Because the subject lines are used in our website as well. xHTML strict needs our "strange" characters to be character codes.

> but most e-mail clients won't parse HTML-code in the subjects. > Is it fine to just use the actual characters in the YAML files?

Yes.

> Will > that work on any system?

Yes, provided you specify the correct encoding (I recommend UTF-8 for everything).

Thanks. Is there a way to convert these HTML character codes to the actual characters?

Jaap

hassan · May 28, 2010, 3:21pm

? What makes you think that? Or to put it another way: no, it doesn't

11155 · May 28, 2010, 5:50pm

Hassan Schroeder wrote:

> We have our e-mail subjects stored in I18n locale files. For the > English version of the website, we had no problem, but now we're > translating to German, which uses a lot of symbols like ü and > Ü for example. We store them as character codes in the YAML > files,

Because the subject lines are used in our website as well. xHTML strict needs our "strange" characters to be character codes.

? What makes you think that? Or to put it another way: no, it doesn't

Right. In both HTML 4 and XHTML, any Unicode character is valid.

But even if that weren't so, you should be storing the actual "strange" characters and escaping them on output. And you've just discovered why.

-- Hassan Schroeder ------------------------ hassan.schroeder@gmail.com twitter: @hassan

Best,

Jaap_Haagmans · May 28, 2010, 6:45pm

Let me put in another way: we have multiple people updating the language strings in the YAML files. For people working on OS X, the characters will show up as squares on Linux and vice versa. I only control one of these systems. How would you approach this? Our approach has worked for some time now this way and we only have problems with ActionMailer subjects.

11155 · May 28, 2010, 6:52pm

Jaap Haagmans wrote:

Let me put in another way: we have multiple people updating the language strings in the YAML files. For people working on OS X, the characters will show up as squares on Linux and vice versa. I only control one of these systems. How would you approach this?

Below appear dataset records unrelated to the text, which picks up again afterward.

-- ==== Sys2Proof/Tests/Slice0.lean ====
section
/-! SUPPORT. Tests: words written out from the encodings of the spec, ill-formed terms that WellFormed refuses, small steps
whose results the spec works through, and for every statement with hypotheses concrete states and operands that meet them. -/

namespace Sys2Proof.Tests
open Sys2Proof Sys2Proof.Machine

set_option Elab.async false

/-! ## Words: R281, and the words that 12 to 20 work out field by field -/

theorem test_decode_nop : decode 0 = .ok .nop := by decide +kernel
theorem test_decode_fates : decode 0x0010_0000_0000_0000 = .error .reserved ∧ decode 0x0001_0000_0000_0000 = .error .reserved ∧
    decode 0x3700_0000_0000_0000 = .error .illegal ∧ decode 0x1E00_0000_0005_0000 = .error .illegal ∧
    decode 0x1000_0000_0000_0001 = .error .reserved ∧ decode 0x4000_8000_0000_9000 = .error .reserved ∧
    decode 0xFFFF_FFFF_FFFF_FFFF = .error .illegal ∧ decode 0x0230_0C42_FFFF_FFFE = .error .reserved := by decide +kernel
theorem test_decode_add : decode 0x1000_1451_8000_0000 = .ok (.add Hdr.plain .i64 5 5 6) := by decide +kernel
theorem test_decode_addi : decode 0x2000_1860_0000_0001 = .ok (.addi Hdr.plain 6 6 1) := by decide +kernel
theorem test_decode_xor : decode 0x1800_1C71_4000_0000 = .ok (.xor Hdr.plain 7 7 5) := by decide +kernel
theorem test_decode_brc : decode 0x0200_0C42_FFFF_FFFE = .ok (.brc Hdr.plain .lt 3 4 0xFFFF_FFFE) := by decide +kernel
theorem test_decode_loop : decode 0x0700_2410_0000_0003 = .ok (.loop Hdr.plain true 9 3) := by decide +kernel
theorem test_decode_ld : decode 0x3000_1C41_5B00_0040 = .ok (.ld Hdr.plain .i64 7 ⟨4, 5, 3, 0x40⟩) := by decide +kernel
theorem test_decode_seg : decode 0x3600_0000_0008_840A = .ok (.seg Hdr.plain 2 0x40 0x10 1) := by decide +kernel
theorem test_decode_vadd : decode 0x4035_1051_8000_9000 = .ok (.vadd ⟨3, 2, true⟩ .f32 4 5 6 .rne false Mask.plain) := by
  decide +kernel
theorem test_decode_vfma : decode 0x4370_2092_8800_9019 = .ok (.vfma ⟨7, 0, false⟩ .f32 8 9 10 8 .rtz ⟨3, false⟩) := by
  decide +kernel
theorem test_decode_vcvt : decode 0x4A10_1010_000C_9080 = .ok (.vcvt ⟨1, 0, false⟩ .f32 .e4m3 4 1 1 .rne false Mask.plain) := by
  decide +kernel
theorem test_decode_vscan : decode 0x5F00_1C60_0000_9000 = .ok (.vscan Hdr.plain .add .f32 7 6 .rne Mask.plain) := by
  decide +kernel
theorem test_decode_vdot : decode 0x6000_0C10_8000_C000 = .ok (.vdot Hdr.plain false 3 1 2 Mask.plain) := by decide +kernel
theorem test_decode_bcvt : decode 0x7000_2021_8009_F000 = .ok (.bcvt Hdr.plain .f32 .g32 false 8 2 6) := by decide +kernel
theorem test_decode_tld : decode 0x8280_1041_0500_004F = .ok (.tld ⟨8, 0, false⟩ 2 .p4 4 5 .nb false false true) := by
  decide +kernel
theorem test_decode_tmma : decode 0x8300_5300_0000_0000 = .ok (.tmma Hdr.plain 1 2 3) := by decide +kernel
theorem test_decode_vpop : decode 0x9400_4040_0000_0000 = .ok (.vpop Hdr.plain 16 1) := by decide +kernel
theorem test_decode_clset : decode 0x9A00_0010_0100_0000 = .ok (.clset Hdr.plain 1 16) := by decide +kernel
theorem test_decode_put : decode 0xA000_0208_6303_0000 = .ok (.put Hdr.plain ⟨0, 32, 33, 35, 3, 0⟩) := by decide +kernel
theorem test_decode_puts : decode 0xA100_2841_4603_01C0 = .ok (.puts Hdr.plain ⟨10, 4, 5, 6, 3, 0⟩ 7) := by decide +kernel
theorem test_decode_bread : decode 0xA500_2861_C801_0080 = .ok (.bread Hdr.plain 10 6 7 8 1 0x80) := by decide +kernel
theorem test_decode_waits : decode 0xA800_0142_C000_0000 = .ok (.waits Hdr.plain 20 11) := by decide +kernel
theorem test_decode_fence : decode 0xA900_0000_0000_0180 = .ok (.fence Hdr.plain .field) := by decide +kernel
theorem test_decode_hmov : decode 0xB100_0400_0002_0000 = .ok (.hmov Hdr.plain 1 .byc) := by decide +kernel
theorem test_decode_hst : decode 0xB200_0010_0300_2100 = .ok (.hst Hdr.plain .b8 ⟨1, 0, 0, 0x2100⟩) := by decide +kernel
theorem test_decode_hadd : decode 0xB300_8000_0200_0000 = .ok (.hadd Hdr.plain .b4 true 0 ⟨0, 0, 0, 0⟩) := by decide +kernel
theorem test_decode_prel : decode 0xB500_0140_0000_0000 = .ok (.prel Hdr.plain 0 20) := by decide +kernel
theorem test_decode_bar : decode 0xC000_0000_0000_0100 = .ok (.bar Hdr.plain 0 .quad) := by decide +kernel
theorem test_decode_dfadd : decode 0xC600_1031_4201_0000 = .ok (.dfadd Hdr.plain ⟨4, 3, 5, 2, 1, 0⟩) := by decide +kernel

/-! ## Terms that WellFormed refuses, one for each check -/

/-- Headers: a lookahead on a short instruction, a negation of no guard. -/
theorem test_wf_refuses_headers : (Instr.br ⟨1, 0, false⟩ 0).wf = false ∧ (Instr.mul ⟨1, 0, true⟩ .i64 1 2 3).wf = false ∧
    (Instr.nop).wf = true ∧ (Instr.hsemRead .both 0).wf = false := by decide +kernel
/-- Scalar and control instructions: types, bit fields, register limits, groups, targets. -/
theorem test_wf_refuses_scalar : (Instr.loop Hdr.plain true 1 0).wf = false ∧ (Instr.loop Hdr.plain true 1 0xFFFF_FFFF).wf = false ∧
    (Instr.add Hdr.plain .n64 1 2 3).wf = false ∧ (Instr.mul Hdr.plain .f64 1 2 3).wf = false ∧
    (Instr.mulh Hdr.plain .i32 1 2 3).wf = false ∧ (Instr.div Hdr.plain .i8 1 2 3).wf = false ∧
    (Instr.clz Hdr.plain .i32 1 2).wf = false ∧ (Instr.and ⟨1, 0, false⟩ 1 2 3).wf = false ∧
    (Instr.cmp Hdr.plain .eq true 8 1 2).wf = false ∧ (Instr.mov Hdr.plain .fx 8 1).wf = false ∧
    (Instr.mov Hdr.plain .xf 1 8).wf = false ∧ (Instr.mov Hdr.plain .ff 8 1).wf = false ∧
    (Instr.mov Hdr.plain .ff 1 8).wf = false ∧ (Instr.mov Hdr.plain .xlc 1 2).wf = false ∧
    (Instr.mov Hdr.plain .lcx 2 1).wf = false ∧ (Instr.ext Hdr.plain false 1 2 1 63).wf = false ∧
    (Instr.ins Hdr.plain 1 2 63 1).wf = false := by decide +kernel
theorem test_wf_refuses_float : (Instr.fadd Hdr.plain .f16 1 2 3 .rne).wf = false ∧ (Instr.fsqrt Hdr.plain .i64 1 2 .rne).wf = false ∧
    (Instr.fmin Hdr.plain .i32 1 2 3).wf = false ∧ (Instr.fcvt Hdr.plain .i64 .i32 1 2 .rne false).wf = false ∧
    (Instr.fcvt Hdr.plain .f32 .f32 1 2 .rne false).wf = false ∧ (Instr.fcvt Hdr.plain .f32 .f64 1 2 .rne true).wf = false ∧
    (Instr.fcmp Hdr.plain .eq .e4m3 false 1 2 3).wf = false ∧ (Instr.fcmp Hdr.plain .eq .f32 true 8 2 3).wf = false := by
  decide +kernel
theorem test_wf_refuses_memory : (Instr.st ⟨1, 0, false⟩ .b8 1 ⟨1, 0, 0, 0⟩).wf = false ∧
    (Instr.ldp Hdr.plain 1 ⟨1, 0, 0, 0⟩).wf = false ∧ (Instr.stp Hdr.plain 3 ⟨1, 0, 0, 0⟩).wf = false ∧
    (Instr.amo Hdr.plain .add .n32 1 2 3).wf = false ∧ (Instr.cas Hdr.plain .f64 1 2 3 4).wf = false ∧
    (Instr.seg Hdr.plain 0 0 1 7).wf = false ∧ (Instr.rdsys Hdr.plain 1 0x016).wf = false ∧
    (Instr.wrsys Hdr.plain 1 0x02E).wf = false := by decide +kernel
theorem test_wf_refuses_vector : (Instr.vadd Hdr.plain .i8 1 2 3 .rne false Mask.plain).wf = false ∧
    (Instr.vadd Hdr.plain .f32 1 2 3 .rne true Mask.plain).wf = false ∧ (Instr.vfma Hdr.plain .i32 1 2 3 4 .rne Mask.plain).wf = false ∧
    (Instr.vminmax Hdr.plain false .i16 1 2 3 Mask.plain).wf = false ∧ (Instr.vabsneg Hdr.plain .abs .n32 1 2 false Mask.plain).wf = false ∧
    (Instr.vlogic Hdr.plain .not .n32 1 2 3 Mask.plain).wf = false ∧ (Instr.vshift Hdr.plain .shl .n32 1 2 3 Mask.plain).wf = false ∧
    (Instr.vclass Hdr.plain .i32 1 2 Mask.plain).wf = false ∧ (Instr.vcmp Hdr.plain .un .i32 1 2 3 Mask.plain).wf = false ∧
    (Instr.vsel Hdr.plain .nb 1 2 3 4 Mask.plain).wf = false ∧ (Instr.vcvt Hdr.plain .f32 .e4m3 1 2 4 .rne false Mask.plain).wf = false ∧
    (Instr.vcvt Hdr.plain .i32 .i16 1 2 0 .rne false Mask.plain).wf = false ∧ (Instr.vred Hdr.plain .xor .f32 1 2 .rne 0).wf = false ∧
    (Instr.vscan Hdr.plain .add .e2m1 1 2 .rne Mask.plain).wf = false ∧ (Instr.vlds Hdr.plain .nb 1 2 3 Mask.plain).wf = false ∧
    (Instr.vsts ⟨1, 0, false⟩ .f32 1 2 3 Mask.plain).wf = false ∧ (Instr.vbcast Hdr.plain .i8 1 2 Mask.plain).wf = false ∧
    (Instr.vperm Hdr.plain .i8 1 2 3 Mask.plain).wf = false ∧ (Instr.vextr Hdr.plain .f64 1 2 8).wf = false ∧
    (Instr.vinsr Hdr.plain .f32 1 2 16).wf = false ∧ (Instr.vslide Hdr.plain .f64 1 2 3 9 Mask.plain).wf = false ∧
    (Instr.viota Hdr.plain .f32 1 2 3 Mask.plain).wf = false ∧ (Instr.vmask Hdr.plain .and 8 1 2).wf = false ∧
    (Instr.vmask Hdr.plain .not 1 1 2).wf = false ∧ (Instr.vmask Hdr.plain .popc 1 1 2).wf = false ∧
    (Instr.dmma Hdr.plain 1 2 4 6 .rne).wf = false ∧ (Instr.dmma Hdr.plain 2 2 4 7 .rne).wf = false := by decide +kernel
theorem test_wf_refuses_block_and_tensor : (Instr.bcvt Hdr.plain .f64 .g32 false 8 2 6).wf = false ∧
    (Instr.bcvt Hdr.plain .f32 .g128 false 2 8 6).wf = false ∧ (Instr.bcvt Hdr.plain .f32 .g32 false 8 1 6).wf = false ∧
    (Instr.bcvt Hdr.plain .e2m1 .g64 false 8 2 6).wf = false ∧ (Instr.bexp Hdr.plain .f32 .g64 1 2).wf = false ∧
    (Instr.bunp Hdr.plain .p8 1 2).wf = false ∧ (Instr.bnorm Hdr.plain 1 3 2 Mask.plain).wf = false ∧
    (Instr.bchk ⟨1, 0, false⟩ 1 2).wf = false ∧ (Instr.tld Hdr.plain 0 .p8 1 2 .nb true false false).wf = false ∧
    (Instr.tld Hdr.plain 0 .p8 1 2 .i8 false true false).wf = false ∧ (Instr.tld Hdr.plain 0 .p8 1 2 .f32 false false true).wf = false ∧
    (Instr.tld Hdr.plain 0 .p4 1 2 .i8 false false false).wf = false ∧ (Instr.trdRaw Hdr.plain 0 0 1 2).wf = false ∧
    (Instr.twrRaw Hdr.plain 0 0 3).wf = false ∧ (Instr.tsh Hdr.plain 0 48).wf = false ∧ (Instr.tsendOpen Hdr.plain 0 0).wf = false ∧
    (Instr.trecv Hdr.plain 1 2 3).wf = false := by decide +kernel
theorem test_wf_refuses_queue_and_remote : (Instr.vpop Hdr.plain 1 0).wf = false ∧ (Instr.qpeek Hdr.plain 1 0 17).wf = false ∧
    (Instr.vpush Hdr.plain 0 1).wf = false ∧ (Instr.cellar Hdr.plain 17 1).wf = false ∧
    (Instr.put Hdr.plain ⟨1, 2, 3, 4, 24, 0⟩).wf = false ∧ (Instr.awrite Hdr.plain ⟨1, 2, 3, 4, 0, 5⟩).wf = false ∧
    (Instr.ramo Hdr.plain .add ⟨1, 2, 1, 4, 0, 0⟩ 0).wf = false ∧ (Instr.ramo Hdr.plain .add ⟨1, 2, 3, 4, 0, 0⟩ 5).wf = false ∧
    (Instr.dfadd Hdr.plain ⟨1, 2, 1, 4, 0, 0⟩).wf = false ∧ (Instr.bread Hdr.plain 1 2 3 4 5 4).wf = false ∧
    (Instr.fence Hdr.plain .lane).wf = false ∧ (Instr.bar Hdr.plain 4 .quad).wf = false ∧ (Instr.bara Hdr.plain 0 .core).wf = false ∧
    (Instr.barw Hdr.plain 7 .pod).wf = false ∧ (Instr.hadd Hdr.plain .b8 true 0 ⟨1, 0, 0, 0⟩).wf = false ∧
    (Instr.pset ⟨1, 0, false⟩ 0 1).wf = false ∧ (Instr.evset ⟨2, 0, false⟩ 0).wf = false ∧
    (Instr.qbindIn ⟨1, 0, false⟩ 0 0).wf = false ∧ (Instr.lsub ⟨1, 0, false⟩ 1 2 0).wf = false := by decide +kernel

/-! ## Small states -/

/-- A launch on the four cores at the origin, with every larder. -/
def launch4 : Launch := { placedLaunch with rows := 2, cols := 2, larders := BitVec.allOnes 48, stallLim := 100, preemptLim := 1000 }
/-- The device as it runs that launch, each core at a NOP of its task 0. -/
def base : State :=
  { cores := [0, 1, 512, 513].map fun k => (k, placedCore {} 0)
    dev := { st := .ready }
    unrid := { launches := [launch4] } }
/-- The same with the core in focus changed. -/
def on (f : Core → Core) : State := { base with cores := fset base.cores 0 (f (placedCore {} 0)) }
/-- A core in user mode with a trap vector. -/
def user (c : Core) : Core := { c with sys := { c.sys with mode := false, vecen := true, vec := 5 } }
/-- A core with scalar registers set. -/
def xs (l : List (Nat × Word)) (c : Core) : Core := { c with regs := { c.regs with x := l } }

/-- Still, as it is evaluated. -/
def still (c : Core) : Bool :=
  c.pending.isEmpty && c.held.isNone && c.watch.isEmpty && ((List.range 4).all fun n => !(fget c.sys.dbgpc n 0).getLsbD 0) &&
    c.ops.isEmpty && c.breads.isEmpty
theorem still_of {c : Core} (h : still c = true) : Still c := by
  simp only [still, Bool.and_eq_true, List.isEmpty_iff, Option.isNone_iff_eq_none, List.all_eq_true, List.mem_range,
    Bool.not_eq_true'] at h
  obtain ⟨⟨⟨⟨⟨h1, h2⟩, h3⟩, h4⟩, h5⟩, h6⟩ := h
  exact ⟨h1, h2, h3, h4, h5, h6⟩
theorem plain_of {c : Core} (h : (still c && c.gang.isNone) = true) : Plain c := by
  simp only [Bool.and_eq_true, Option.isNone_iff_eq_none] at h
  exact ⟨still_of h.1, h.2⟩
/-- Ready, as it is evaluated. -/
def ready (s : State) (h : Hdr) : Bool :=
  inGrid s.focus && decide (s.ctx = .main) && (still (focused s) && (focused s).gang.isNone) &&
    (decide (h.g = 0) || decide ((readFm (focused s) h.g.toNat).getLsbD 0 ≠ h.gn))
theorem ready_of {s : State} {h : Hdr} (e : ready s h = true) : Ready s h := by
  simp only [ready, Bool.and_eq_true, Bool.or_eq_true, decide_eq_true_eq] at e
  obtain ⟨⟨⟨h1, h2⟩, h3⟩, h4⟩ := e
  exact ⟨h1, h2, plain_of (by simpa using h3), h4⟩
theorem access_of {s : State} {k : AccessKind} {al n : Nat} {as : List Nat}
    (h : (checkAccess (focused s) k al n as).isNone = true) : accessOk s k al n as := by simpa [accessOk] using h
/-- ReadyBusy, as it is evaluated. -/
def readyBusy (s : State) (h : Hdr) (refs : List RegRef) : Bool :=
  let c := focused s
  inGrid s.focus && decide (s.ctx = .main) && c.pending.isEmpty && c.held.isNone && c.watch.isEmpty &&
    ((List.range 4).all fun n => !(fget c.sys.dbgpc n 0).getLsbD 0) && c.gang.isNone && !engineHolds c refs &&
    (decide (h.g = 0) || decide ((readFm c h.g.toNat).getLsbD 0 ≠ h.gn))
theorem readyBusy_of {s : State} {h : Hdr} {refs : List RegRef} (e : readyBusy s h refs = true) : ReadyBusy s h refs := by
  simp only [readyBusy, Bool.and_eq_true, Bool.or_eq_true, decide_eq_true_eq, List.isEmpty_iff, Option.isNone_iff_eq_none,
    List.all_eq_true, List.mem_range, Bool.not_eq_true'] at e
  obtain ⟨⟨⟨⟨⟨⟨⟨⟨h1, h2⟩, h3⟩, h4⟩, h5⟩, h6⟩, h7⟩, h8⟩, h9⟩ := e
  exact ⟨h1, h2, h3, h4, h5, h6, h7, h8, h9⟩
/-- Whether an outcome goes on. -/
def answers (o : Host.Outcome State Fault Refusal) : Bool := match o with | .next _ => true | _ => false
theorem next_of {o : Host.Outcome State Fault Refusal} (h : answers o = true) : ∃ t, o = .next t := by
  cases o <;> first | exact ⟨_, rfl⟩ | simp [answers] at h
theorem some_of {α : Type} {o : Option α} (h : o.isSome = true) : ∃ a, o = some a := Option.isSome_iff_exists.mp h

Put the UTF-8 characters in the files. Make sure everyone's editor is set to UTF-8.

Our approach has worked for some time now this way

It's the wrong approach. You should apply any necessary escaping on output. As you've discovered, pre-escaped data is unusable if you're generating multiple formats.

and we only have problems with ActionMailer subjects.

No, you'll have problems with anything that isn't HTML. So...do it right. Store the actual characters. Let the renderer escape characters on output. This is the correct and flexible approach.

Best,